| Exercise details |
Find the line containing "Performs (.halt d" in the entries below. Restate it and each line after it, word for word, up to and including the line containing "0 ((e.2.words.headD 0).toNat))".

| Information |
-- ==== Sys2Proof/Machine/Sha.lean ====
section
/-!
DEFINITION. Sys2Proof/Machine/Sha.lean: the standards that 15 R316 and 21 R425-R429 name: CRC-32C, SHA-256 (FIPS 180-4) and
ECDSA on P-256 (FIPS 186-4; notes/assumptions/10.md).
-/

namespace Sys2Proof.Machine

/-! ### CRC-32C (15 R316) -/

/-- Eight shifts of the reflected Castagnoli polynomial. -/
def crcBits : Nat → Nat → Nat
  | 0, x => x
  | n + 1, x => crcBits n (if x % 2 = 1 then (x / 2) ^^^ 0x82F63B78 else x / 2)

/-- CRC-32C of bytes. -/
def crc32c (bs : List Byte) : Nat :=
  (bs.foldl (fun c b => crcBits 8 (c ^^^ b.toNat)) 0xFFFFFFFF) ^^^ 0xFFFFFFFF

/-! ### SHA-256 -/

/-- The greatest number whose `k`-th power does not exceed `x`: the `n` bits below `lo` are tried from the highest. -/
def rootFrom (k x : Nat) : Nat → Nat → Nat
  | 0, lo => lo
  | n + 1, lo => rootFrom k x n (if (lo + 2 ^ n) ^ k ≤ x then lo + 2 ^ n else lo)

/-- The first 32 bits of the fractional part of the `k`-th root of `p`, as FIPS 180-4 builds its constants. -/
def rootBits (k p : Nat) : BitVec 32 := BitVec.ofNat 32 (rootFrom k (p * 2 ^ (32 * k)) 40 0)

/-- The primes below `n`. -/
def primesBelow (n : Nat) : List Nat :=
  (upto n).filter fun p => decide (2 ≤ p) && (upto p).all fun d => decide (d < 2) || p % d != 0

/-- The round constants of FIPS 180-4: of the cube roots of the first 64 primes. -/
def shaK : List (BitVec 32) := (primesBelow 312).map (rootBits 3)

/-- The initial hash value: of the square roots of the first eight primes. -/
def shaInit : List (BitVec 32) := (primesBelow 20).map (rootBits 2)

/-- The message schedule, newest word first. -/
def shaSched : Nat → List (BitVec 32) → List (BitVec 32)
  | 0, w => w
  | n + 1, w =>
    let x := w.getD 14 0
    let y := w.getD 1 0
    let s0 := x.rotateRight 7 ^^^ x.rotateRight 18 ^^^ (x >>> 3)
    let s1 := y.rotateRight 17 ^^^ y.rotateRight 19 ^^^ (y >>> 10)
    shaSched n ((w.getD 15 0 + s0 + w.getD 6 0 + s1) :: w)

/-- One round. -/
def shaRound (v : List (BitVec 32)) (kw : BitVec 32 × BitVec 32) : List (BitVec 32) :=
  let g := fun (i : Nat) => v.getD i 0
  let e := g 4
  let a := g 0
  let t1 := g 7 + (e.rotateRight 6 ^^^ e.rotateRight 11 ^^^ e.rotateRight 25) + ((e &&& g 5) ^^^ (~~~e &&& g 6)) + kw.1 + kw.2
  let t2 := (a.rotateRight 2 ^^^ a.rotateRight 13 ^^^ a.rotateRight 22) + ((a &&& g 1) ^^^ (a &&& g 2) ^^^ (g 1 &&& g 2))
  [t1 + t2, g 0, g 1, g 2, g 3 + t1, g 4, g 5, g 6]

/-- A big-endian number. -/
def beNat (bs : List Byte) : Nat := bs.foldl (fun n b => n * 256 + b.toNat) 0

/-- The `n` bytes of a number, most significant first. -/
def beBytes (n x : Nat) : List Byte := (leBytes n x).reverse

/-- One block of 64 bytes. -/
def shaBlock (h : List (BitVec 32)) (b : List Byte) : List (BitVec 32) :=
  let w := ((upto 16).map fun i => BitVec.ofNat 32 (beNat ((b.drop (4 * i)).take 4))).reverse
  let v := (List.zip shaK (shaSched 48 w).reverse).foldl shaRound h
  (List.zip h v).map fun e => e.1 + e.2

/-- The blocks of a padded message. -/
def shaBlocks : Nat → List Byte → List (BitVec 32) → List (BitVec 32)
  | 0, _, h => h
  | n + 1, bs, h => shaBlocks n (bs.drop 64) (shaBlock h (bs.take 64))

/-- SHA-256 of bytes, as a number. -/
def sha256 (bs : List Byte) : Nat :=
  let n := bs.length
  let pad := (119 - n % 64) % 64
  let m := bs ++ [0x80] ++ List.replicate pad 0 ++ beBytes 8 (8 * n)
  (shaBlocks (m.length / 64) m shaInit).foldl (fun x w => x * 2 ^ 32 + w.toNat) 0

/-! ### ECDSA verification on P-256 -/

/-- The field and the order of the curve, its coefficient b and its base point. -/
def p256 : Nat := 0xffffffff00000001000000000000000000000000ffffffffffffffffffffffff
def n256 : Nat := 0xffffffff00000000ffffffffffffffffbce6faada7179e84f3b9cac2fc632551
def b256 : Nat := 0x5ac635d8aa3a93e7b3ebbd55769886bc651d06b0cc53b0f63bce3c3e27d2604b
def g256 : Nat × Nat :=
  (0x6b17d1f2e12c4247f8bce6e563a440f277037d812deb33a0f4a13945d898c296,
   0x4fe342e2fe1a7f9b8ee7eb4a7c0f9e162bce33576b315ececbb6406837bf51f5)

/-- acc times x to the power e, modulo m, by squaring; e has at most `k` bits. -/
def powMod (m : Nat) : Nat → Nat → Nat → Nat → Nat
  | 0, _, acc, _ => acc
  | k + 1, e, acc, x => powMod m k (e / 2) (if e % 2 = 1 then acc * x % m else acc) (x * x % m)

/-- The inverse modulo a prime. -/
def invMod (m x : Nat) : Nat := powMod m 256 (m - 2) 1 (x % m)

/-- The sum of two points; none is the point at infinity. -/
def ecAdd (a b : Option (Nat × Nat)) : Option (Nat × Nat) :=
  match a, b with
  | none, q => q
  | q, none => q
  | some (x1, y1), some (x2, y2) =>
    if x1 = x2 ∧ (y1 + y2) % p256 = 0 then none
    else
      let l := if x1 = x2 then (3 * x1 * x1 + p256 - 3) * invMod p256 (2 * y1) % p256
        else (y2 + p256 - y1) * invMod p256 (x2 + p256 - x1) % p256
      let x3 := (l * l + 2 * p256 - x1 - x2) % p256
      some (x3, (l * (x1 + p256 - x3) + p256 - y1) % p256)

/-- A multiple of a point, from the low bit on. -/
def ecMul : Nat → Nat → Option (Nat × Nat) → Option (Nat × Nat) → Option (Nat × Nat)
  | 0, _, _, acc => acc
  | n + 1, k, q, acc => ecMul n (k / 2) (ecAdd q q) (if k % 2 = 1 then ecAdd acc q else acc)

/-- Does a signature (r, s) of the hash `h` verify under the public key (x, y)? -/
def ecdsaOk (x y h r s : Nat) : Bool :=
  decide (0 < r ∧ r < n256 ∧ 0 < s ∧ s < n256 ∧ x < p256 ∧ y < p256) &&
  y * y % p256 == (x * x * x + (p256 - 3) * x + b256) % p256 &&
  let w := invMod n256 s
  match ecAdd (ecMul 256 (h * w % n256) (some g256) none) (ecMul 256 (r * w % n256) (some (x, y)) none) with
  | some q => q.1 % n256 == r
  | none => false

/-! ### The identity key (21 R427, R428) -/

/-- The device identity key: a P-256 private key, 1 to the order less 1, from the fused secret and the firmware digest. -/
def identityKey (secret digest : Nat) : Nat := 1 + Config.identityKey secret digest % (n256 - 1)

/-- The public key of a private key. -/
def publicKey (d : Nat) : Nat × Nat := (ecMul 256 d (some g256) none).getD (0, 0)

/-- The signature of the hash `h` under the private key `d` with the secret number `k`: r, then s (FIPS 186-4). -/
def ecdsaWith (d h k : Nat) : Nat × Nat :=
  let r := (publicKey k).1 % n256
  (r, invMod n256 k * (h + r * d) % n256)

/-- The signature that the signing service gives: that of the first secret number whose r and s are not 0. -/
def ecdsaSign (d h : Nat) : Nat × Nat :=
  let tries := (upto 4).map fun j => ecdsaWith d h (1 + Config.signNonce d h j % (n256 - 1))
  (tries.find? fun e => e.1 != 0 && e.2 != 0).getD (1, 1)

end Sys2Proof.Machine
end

--

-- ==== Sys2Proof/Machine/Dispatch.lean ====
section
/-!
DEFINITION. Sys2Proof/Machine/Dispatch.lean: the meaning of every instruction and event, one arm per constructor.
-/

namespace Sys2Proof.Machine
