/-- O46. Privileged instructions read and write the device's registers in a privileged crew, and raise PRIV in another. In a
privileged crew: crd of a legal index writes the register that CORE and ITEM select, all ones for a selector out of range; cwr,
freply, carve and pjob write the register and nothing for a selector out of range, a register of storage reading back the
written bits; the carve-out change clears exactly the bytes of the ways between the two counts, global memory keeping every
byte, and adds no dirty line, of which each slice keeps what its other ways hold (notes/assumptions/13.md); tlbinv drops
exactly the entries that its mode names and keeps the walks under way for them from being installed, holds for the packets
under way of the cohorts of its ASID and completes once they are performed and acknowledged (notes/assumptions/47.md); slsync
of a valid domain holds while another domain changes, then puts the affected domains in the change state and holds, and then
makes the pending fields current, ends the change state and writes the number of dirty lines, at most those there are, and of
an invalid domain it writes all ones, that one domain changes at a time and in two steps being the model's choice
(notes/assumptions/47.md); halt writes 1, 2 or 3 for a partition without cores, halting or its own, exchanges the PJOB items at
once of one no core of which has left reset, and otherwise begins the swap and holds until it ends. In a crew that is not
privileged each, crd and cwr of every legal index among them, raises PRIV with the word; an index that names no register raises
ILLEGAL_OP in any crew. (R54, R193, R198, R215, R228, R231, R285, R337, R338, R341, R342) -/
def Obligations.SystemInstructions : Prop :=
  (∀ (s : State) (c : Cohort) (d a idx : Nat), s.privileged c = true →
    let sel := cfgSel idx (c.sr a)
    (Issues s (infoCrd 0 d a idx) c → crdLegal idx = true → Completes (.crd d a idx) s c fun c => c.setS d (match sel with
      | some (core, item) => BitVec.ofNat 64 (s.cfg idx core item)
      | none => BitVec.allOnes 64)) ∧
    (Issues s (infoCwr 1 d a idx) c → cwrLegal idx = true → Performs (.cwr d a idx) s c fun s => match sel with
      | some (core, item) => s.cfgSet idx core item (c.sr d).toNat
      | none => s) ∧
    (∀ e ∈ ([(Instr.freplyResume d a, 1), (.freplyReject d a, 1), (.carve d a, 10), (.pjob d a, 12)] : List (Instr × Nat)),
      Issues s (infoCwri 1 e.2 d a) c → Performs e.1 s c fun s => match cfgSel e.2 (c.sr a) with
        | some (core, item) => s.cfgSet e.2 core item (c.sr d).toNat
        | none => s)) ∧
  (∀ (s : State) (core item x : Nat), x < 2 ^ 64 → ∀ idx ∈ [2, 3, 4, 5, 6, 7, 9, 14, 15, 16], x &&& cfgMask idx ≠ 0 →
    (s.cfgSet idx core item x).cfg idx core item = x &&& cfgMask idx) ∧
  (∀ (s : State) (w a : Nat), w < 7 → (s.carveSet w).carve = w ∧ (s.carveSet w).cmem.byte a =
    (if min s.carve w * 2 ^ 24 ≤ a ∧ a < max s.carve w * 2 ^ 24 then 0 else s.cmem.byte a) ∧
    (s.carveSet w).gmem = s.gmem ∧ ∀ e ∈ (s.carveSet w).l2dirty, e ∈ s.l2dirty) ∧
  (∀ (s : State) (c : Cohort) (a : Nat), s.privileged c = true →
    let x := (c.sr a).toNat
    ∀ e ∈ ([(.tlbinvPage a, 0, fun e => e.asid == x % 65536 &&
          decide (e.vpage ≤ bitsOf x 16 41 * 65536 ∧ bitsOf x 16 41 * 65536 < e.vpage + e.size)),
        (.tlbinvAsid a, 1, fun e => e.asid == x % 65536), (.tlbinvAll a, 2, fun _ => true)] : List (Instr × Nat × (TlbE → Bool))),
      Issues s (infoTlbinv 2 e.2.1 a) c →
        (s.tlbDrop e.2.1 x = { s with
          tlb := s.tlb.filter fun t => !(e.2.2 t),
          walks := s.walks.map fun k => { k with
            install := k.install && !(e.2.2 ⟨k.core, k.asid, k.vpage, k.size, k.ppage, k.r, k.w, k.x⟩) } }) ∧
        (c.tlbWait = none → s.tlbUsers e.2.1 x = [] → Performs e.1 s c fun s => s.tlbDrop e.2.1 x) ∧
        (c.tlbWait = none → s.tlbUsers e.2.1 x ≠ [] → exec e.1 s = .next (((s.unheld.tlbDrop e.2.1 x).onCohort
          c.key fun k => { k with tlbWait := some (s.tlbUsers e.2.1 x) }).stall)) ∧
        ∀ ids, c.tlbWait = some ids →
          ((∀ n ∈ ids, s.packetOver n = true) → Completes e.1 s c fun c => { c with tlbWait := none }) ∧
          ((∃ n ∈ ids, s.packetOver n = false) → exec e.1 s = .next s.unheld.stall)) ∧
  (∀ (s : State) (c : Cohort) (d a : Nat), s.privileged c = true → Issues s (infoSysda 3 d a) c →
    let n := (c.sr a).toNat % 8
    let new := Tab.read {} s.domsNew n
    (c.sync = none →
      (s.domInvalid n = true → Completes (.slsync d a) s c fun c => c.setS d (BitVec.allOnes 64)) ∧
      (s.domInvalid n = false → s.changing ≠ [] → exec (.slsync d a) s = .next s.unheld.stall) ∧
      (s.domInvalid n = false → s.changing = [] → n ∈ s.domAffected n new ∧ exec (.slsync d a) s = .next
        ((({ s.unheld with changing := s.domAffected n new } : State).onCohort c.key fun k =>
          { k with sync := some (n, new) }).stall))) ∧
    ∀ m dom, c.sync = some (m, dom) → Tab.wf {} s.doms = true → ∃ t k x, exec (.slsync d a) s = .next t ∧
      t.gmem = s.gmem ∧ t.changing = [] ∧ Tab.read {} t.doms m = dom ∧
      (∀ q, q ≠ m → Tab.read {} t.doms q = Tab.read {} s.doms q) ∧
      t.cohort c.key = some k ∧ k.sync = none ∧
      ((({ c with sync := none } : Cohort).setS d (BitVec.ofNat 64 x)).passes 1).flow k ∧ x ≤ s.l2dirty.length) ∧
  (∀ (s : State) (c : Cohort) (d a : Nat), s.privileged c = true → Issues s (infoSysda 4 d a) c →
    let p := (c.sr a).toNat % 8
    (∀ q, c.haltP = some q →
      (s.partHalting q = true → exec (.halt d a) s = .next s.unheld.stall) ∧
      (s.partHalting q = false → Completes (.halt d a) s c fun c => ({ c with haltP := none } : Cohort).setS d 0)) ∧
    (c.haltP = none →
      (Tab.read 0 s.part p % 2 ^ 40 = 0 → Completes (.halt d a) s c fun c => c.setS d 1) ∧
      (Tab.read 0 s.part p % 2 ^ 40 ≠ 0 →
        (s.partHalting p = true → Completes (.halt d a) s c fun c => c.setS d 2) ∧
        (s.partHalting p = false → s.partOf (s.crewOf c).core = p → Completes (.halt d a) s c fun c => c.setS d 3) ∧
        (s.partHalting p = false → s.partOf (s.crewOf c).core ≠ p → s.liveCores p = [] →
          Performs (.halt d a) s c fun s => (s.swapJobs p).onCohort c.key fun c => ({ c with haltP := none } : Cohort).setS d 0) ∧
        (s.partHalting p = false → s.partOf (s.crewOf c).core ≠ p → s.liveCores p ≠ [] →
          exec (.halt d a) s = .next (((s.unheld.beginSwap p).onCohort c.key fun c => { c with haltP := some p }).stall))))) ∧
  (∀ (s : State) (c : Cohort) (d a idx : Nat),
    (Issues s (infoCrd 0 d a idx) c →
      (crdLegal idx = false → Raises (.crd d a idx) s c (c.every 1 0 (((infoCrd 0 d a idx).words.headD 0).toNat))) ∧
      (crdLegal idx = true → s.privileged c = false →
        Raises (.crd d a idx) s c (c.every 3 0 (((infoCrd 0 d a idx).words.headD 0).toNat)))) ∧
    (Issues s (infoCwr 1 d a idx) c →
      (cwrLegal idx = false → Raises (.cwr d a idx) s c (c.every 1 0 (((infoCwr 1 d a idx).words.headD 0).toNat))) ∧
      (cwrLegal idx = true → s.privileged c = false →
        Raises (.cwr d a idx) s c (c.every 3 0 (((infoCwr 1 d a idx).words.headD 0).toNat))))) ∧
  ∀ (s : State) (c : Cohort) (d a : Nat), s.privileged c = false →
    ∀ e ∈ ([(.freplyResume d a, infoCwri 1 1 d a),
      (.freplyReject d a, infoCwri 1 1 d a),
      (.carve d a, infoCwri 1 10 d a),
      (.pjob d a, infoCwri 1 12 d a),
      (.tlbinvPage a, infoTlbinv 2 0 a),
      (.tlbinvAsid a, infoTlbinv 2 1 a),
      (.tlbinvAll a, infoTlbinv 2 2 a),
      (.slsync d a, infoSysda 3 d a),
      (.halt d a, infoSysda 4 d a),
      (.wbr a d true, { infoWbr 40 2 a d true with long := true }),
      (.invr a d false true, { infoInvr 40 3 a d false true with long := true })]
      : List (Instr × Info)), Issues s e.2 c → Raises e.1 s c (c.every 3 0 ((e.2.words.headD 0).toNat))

| Answer |
          Performs (.halt d a) s c fun s => (s.swapJobs p).onCohort c.key fun c => ({ c with haltP := none } : Cohort).setS d 0) ∧
        (s.partHalting p = false → s.partOf (s.crewOf c).core ≠ p → s.liveCores p ≠ [] →
          exec (.halt d a) s = .next (((s.unheld.beginSwap p).onCohort c.key fun c => { c with haltP := some p }).stall))))) ∧
  (∀ (s : State) (c : Cohort) (d a idx : Nat),
    (Issues s (infoCrd 0 d a idx) c →
      (crdLegal idx = false → Raises (.crd d a idx) s c (c.every 1 0 (((infoCrd 0 d a idx).words.headD 0).toNat))) ∧
      (crdLegal idx = true → s.privileged c = false →
        Raises (.crd d a idx) s c (c.every 3 0 (((infoCrd 0 d a idx).words.headD 0).toNat)))) ∧
    (Issues s (infoCwr 1 d a idx) c →
      (cwrLegal idx = false → Raises (.cwr d a idx) s c (c.every 1 0 (((infoCwr 1 d a idx).words.headD 0).toNat))) ∧
      (cwrLegal idx = true → s.privileged c = false →
        Raises (.cwr d a idx) s c (c.every 3 0 (((infoCwr 1 d a idx).words.headD 0).toNat))))) ∧
  ∀ (s : State) (c : Cohort) (d a : Nat), s.privileged c = false →
    ∀ e ∈ ([(.freplyResume d a, infoCwri 1 1 d a),
      (.freplyReject d a, infoCwri 1 1 d a),
      (.carve d a, infoCwri 1 10 d a),
      (.pjob d a, infoCwri 1 12 d a),
      (.tlbinvPage a, infoTlbinv 2 0 a),
      (.tlbinvAsid a, infoTlbinv 2 1 a),
      (.tlbinvAll a, infoTlbinv 2 2 a),
      (.slsync d a, infoSysda 3 d a),
      (.halt d a, infoSysda 4 d a),
      (.wbr a d true, { infoWbr 40 2 a d true with long := true }),
      (.invr a d false true, { infoInvr 40 3 a d false true with long := true })]
      : List (Instr × Info)), Issues s e.2 c → Raises e.1 s c (c.every 3 0 ((e.2.words.headD 0).toNat))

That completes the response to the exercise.